Say how many lines in the material below hold the word "absurd", and say nothing else.

++++

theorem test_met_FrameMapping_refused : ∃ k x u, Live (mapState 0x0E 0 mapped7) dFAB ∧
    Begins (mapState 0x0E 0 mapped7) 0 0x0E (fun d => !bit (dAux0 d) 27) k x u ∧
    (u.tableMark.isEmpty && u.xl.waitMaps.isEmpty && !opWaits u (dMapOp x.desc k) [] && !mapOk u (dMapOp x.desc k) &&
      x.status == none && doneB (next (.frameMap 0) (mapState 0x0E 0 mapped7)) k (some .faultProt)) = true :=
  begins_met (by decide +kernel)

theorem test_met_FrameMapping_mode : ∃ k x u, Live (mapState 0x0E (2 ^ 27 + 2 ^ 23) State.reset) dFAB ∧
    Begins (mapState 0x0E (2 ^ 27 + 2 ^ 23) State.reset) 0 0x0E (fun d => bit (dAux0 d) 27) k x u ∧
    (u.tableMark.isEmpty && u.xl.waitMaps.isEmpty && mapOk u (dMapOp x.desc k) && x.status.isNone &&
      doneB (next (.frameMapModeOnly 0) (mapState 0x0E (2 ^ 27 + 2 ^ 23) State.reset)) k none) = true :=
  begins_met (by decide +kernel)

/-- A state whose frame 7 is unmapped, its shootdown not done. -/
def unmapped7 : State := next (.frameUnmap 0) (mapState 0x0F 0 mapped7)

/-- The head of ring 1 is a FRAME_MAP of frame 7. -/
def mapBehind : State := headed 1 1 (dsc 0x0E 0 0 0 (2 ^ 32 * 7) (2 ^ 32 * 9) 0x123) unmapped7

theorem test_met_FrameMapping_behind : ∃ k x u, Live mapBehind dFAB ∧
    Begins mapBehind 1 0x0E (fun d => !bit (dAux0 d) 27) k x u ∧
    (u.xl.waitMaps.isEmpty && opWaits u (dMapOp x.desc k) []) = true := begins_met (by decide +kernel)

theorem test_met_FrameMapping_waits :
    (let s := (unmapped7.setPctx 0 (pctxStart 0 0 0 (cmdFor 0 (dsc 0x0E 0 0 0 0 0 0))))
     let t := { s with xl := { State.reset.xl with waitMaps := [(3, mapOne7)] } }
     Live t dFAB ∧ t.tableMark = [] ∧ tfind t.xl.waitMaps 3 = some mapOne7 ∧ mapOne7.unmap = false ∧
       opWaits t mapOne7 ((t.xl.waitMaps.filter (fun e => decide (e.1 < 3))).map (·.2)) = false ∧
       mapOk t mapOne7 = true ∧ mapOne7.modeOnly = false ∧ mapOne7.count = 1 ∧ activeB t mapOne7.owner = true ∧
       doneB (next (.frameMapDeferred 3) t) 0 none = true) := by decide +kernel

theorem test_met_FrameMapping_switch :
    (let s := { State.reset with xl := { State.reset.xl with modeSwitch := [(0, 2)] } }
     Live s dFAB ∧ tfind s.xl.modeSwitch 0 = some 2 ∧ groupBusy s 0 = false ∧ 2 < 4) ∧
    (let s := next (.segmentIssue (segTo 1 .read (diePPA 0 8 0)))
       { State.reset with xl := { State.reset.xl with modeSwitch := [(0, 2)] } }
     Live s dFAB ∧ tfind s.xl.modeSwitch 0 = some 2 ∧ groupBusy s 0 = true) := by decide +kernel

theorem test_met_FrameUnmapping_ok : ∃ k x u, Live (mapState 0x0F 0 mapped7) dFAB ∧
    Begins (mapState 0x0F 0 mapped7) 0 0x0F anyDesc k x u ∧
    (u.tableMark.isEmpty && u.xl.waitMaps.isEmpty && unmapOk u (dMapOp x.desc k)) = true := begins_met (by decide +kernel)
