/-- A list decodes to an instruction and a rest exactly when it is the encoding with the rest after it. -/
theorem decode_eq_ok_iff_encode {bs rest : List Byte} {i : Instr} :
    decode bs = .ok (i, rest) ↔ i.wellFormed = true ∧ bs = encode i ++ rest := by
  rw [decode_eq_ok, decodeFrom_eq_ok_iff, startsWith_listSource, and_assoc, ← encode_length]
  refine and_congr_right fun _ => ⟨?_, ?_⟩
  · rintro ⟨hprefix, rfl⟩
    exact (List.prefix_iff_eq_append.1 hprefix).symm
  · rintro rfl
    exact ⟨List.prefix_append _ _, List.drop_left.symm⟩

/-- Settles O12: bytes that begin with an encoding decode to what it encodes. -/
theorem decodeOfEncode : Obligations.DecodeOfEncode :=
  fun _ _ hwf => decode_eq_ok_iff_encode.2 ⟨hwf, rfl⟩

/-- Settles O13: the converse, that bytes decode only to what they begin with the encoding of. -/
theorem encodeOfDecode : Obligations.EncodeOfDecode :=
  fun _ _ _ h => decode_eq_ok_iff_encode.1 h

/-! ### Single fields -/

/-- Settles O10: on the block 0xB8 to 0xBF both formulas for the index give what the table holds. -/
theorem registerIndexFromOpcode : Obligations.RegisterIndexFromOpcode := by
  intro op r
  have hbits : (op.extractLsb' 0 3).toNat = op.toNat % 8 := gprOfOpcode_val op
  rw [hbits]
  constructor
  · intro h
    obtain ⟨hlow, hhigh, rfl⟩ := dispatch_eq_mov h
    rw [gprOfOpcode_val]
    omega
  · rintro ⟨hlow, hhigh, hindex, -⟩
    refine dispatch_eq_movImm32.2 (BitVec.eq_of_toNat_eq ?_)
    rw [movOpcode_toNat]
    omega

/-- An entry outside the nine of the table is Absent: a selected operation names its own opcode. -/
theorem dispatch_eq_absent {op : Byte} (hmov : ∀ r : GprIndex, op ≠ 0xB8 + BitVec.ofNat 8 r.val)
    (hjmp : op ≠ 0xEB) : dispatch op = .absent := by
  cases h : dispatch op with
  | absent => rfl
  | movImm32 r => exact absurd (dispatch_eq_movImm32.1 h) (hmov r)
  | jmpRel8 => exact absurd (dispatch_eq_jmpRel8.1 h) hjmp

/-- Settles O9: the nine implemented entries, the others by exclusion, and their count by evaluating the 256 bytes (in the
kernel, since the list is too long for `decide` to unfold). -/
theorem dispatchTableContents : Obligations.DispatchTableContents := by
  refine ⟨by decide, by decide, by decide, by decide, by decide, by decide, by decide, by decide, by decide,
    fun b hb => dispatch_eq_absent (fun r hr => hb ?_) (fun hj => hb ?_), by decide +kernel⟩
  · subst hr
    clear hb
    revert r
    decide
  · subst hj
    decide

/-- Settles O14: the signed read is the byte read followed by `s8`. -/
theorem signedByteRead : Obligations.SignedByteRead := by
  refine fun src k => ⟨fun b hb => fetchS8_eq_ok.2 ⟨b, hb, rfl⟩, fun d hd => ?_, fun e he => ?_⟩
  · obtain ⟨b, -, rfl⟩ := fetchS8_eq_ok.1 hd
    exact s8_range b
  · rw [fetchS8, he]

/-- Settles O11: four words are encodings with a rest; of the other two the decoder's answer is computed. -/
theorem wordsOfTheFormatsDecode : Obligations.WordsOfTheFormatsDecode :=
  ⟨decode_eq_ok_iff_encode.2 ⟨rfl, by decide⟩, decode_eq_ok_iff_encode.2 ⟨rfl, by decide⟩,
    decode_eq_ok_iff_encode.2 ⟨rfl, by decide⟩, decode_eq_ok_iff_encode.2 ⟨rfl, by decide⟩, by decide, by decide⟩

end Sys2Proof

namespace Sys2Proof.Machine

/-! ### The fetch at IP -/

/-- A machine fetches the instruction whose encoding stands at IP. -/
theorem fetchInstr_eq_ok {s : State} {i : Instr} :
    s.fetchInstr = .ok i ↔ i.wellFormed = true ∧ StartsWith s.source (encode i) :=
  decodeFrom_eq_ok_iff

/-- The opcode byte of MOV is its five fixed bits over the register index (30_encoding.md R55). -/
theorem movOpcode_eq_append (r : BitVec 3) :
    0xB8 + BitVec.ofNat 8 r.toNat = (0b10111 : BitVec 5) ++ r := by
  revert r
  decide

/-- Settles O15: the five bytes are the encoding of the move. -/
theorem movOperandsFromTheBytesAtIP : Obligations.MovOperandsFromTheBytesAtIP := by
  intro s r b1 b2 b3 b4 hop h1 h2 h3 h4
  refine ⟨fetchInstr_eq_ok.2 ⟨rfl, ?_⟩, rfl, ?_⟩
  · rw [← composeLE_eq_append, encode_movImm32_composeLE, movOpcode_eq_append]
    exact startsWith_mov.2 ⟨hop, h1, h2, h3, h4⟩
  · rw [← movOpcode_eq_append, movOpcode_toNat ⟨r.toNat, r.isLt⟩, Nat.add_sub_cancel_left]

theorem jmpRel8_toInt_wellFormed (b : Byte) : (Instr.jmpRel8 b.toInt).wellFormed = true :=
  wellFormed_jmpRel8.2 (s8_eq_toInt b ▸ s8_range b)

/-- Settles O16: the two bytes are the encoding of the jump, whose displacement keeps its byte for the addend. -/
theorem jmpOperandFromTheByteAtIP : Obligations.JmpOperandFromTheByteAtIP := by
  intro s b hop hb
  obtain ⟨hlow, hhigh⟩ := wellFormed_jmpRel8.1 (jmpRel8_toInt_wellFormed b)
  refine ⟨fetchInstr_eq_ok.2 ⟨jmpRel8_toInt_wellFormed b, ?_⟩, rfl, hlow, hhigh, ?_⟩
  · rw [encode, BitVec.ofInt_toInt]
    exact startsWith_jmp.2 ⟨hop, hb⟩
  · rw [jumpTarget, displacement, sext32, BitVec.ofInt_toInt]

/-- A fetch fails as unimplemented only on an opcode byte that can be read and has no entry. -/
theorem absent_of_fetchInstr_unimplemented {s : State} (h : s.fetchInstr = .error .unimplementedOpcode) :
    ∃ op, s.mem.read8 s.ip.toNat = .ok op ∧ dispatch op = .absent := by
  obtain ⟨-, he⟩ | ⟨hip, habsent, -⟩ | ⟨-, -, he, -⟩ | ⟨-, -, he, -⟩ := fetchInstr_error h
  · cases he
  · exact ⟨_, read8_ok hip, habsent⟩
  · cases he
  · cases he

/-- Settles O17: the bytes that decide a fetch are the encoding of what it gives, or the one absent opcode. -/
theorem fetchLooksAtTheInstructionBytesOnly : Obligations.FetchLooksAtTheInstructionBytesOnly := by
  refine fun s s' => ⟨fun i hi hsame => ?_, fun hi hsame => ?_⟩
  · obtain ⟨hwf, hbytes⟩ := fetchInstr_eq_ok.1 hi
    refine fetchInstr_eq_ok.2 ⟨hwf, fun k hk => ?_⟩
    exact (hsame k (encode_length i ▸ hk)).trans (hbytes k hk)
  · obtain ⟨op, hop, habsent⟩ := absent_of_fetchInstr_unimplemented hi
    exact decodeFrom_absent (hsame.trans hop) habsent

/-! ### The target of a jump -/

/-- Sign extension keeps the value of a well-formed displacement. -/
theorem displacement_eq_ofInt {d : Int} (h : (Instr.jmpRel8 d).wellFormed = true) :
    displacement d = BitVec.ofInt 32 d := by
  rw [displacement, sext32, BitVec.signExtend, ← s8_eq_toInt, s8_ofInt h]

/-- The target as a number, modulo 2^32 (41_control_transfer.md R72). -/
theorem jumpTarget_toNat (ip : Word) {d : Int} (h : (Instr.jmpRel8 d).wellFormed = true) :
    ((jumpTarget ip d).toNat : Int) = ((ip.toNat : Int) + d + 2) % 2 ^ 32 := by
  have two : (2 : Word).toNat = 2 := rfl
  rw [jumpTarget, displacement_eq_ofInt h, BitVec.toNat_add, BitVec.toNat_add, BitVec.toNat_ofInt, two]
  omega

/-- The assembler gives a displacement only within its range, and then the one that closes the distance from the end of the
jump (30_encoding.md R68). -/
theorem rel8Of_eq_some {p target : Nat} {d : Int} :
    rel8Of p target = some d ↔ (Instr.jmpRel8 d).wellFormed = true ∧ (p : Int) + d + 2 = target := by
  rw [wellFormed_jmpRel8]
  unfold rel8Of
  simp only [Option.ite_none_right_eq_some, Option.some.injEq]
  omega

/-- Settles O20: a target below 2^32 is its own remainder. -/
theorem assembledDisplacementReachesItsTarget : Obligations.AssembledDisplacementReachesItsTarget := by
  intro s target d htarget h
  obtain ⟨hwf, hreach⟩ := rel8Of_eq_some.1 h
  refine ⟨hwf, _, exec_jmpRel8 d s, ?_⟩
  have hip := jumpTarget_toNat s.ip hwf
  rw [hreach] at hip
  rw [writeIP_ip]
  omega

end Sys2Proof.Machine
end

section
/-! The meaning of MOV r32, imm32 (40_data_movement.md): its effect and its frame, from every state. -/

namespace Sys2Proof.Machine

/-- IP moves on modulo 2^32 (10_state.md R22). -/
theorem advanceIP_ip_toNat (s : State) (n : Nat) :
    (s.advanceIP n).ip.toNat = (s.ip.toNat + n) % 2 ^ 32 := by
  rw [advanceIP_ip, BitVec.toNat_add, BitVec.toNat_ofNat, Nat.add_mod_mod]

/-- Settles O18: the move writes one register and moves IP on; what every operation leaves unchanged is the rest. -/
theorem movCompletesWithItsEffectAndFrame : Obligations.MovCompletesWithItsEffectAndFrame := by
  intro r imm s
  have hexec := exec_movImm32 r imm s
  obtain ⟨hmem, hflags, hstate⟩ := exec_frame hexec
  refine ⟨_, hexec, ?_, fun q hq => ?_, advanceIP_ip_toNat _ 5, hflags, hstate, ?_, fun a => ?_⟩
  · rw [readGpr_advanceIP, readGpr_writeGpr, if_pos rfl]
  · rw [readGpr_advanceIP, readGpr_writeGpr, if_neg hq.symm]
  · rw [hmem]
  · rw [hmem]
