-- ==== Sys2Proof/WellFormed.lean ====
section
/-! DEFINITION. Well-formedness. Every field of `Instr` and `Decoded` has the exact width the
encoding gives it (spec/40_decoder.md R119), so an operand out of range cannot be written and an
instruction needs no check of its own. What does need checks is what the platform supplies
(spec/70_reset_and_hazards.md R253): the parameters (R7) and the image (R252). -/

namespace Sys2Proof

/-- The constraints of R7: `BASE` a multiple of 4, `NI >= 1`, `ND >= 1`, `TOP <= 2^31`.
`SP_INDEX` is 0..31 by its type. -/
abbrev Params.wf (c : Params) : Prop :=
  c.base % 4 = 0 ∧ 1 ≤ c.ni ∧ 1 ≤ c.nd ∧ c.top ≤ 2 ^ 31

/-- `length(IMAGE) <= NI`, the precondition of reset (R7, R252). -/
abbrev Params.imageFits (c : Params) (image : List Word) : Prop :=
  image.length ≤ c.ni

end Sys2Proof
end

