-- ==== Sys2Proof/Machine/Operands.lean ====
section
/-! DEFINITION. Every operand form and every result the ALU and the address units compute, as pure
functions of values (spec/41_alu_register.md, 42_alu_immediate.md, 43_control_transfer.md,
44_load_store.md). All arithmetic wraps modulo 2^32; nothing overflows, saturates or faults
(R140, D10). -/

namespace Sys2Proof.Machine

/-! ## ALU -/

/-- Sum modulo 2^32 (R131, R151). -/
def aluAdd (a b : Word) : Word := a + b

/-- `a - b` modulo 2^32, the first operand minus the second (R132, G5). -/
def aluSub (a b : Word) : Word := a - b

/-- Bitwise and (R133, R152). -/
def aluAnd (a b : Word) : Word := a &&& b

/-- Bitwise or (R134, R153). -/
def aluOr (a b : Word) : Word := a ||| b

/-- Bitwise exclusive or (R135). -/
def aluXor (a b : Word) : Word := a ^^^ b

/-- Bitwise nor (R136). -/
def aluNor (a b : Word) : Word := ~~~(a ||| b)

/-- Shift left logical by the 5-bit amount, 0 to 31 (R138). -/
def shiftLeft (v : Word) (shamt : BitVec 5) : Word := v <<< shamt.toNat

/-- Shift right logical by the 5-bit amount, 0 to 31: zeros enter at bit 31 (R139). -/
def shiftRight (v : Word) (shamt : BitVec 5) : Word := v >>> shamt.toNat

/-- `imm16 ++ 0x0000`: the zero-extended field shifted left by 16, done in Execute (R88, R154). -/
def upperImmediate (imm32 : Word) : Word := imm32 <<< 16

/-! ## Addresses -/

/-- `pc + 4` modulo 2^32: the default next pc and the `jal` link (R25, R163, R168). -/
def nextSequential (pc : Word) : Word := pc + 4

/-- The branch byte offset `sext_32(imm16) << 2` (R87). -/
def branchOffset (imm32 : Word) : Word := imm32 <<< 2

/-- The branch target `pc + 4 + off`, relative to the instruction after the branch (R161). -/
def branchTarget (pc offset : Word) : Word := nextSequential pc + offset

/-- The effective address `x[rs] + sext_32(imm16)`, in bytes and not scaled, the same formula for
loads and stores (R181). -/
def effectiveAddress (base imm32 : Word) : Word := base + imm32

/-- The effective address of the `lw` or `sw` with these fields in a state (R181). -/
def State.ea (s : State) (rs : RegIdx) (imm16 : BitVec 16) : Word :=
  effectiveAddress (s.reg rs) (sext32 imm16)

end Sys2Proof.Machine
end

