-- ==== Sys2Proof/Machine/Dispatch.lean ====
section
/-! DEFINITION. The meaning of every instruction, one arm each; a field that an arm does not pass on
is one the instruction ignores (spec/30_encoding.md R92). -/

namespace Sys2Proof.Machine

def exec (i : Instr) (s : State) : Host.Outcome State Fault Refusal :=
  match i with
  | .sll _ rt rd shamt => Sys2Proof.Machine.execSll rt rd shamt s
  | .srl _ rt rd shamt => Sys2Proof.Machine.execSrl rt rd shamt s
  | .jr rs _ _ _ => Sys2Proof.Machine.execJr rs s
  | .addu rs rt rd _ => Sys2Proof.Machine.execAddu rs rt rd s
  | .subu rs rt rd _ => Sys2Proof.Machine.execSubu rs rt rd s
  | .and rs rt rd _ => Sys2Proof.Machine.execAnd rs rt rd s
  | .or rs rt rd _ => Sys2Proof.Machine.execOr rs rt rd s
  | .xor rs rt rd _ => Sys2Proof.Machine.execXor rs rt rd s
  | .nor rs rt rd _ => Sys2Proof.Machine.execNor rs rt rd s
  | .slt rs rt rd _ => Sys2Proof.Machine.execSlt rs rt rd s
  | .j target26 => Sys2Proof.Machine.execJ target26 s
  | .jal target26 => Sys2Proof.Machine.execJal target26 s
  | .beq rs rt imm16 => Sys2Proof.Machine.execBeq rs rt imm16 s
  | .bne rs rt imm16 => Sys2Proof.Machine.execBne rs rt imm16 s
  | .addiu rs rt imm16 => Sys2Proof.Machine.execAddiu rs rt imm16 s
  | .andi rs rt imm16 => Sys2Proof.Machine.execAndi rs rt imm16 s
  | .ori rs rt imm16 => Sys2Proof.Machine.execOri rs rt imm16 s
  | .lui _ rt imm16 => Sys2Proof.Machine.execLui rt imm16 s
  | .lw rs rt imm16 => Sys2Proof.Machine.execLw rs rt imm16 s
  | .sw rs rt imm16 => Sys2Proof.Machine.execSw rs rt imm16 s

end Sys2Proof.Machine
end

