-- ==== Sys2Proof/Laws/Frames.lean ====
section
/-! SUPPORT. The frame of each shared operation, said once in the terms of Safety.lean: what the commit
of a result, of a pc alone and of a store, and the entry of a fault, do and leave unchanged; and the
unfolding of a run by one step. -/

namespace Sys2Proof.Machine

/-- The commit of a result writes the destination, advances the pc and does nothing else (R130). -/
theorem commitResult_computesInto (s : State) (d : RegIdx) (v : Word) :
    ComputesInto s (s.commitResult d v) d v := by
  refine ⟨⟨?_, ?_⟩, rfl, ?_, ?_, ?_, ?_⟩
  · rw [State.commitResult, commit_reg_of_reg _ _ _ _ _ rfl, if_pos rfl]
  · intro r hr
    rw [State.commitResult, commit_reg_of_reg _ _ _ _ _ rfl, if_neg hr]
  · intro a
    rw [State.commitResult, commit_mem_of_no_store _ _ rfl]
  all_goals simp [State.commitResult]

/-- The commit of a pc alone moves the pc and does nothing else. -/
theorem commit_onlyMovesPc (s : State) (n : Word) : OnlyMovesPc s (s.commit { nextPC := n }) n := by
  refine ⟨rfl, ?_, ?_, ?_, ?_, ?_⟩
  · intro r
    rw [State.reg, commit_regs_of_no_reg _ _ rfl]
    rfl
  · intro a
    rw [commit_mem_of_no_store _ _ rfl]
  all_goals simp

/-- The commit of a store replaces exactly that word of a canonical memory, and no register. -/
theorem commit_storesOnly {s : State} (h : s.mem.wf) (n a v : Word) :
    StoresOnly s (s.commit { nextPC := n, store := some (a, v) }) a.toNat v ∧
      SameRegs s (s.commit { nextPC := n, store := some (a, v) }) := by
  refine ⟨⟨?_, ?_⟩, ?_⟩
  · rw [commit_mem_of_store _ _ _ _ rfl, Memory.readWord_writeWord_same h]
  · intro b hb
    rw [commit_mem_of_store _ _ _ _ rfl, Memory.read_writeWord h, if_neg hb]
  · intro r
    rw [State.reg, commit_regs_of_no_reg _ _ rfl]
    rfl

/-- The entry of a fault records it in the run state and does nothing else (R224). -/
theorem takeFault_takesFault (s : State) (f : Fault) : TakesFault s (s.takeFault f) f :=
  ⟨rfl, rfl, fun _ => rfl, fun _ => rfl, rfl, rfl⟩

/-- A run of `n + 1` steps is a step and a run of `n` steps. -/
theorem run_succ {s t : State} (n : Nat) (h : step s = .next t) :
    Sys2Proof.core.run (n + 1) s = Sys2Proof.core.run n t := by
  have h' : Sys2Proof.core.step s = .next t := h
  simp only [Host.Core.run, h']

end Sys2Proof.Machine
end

++++

*Completed task*
2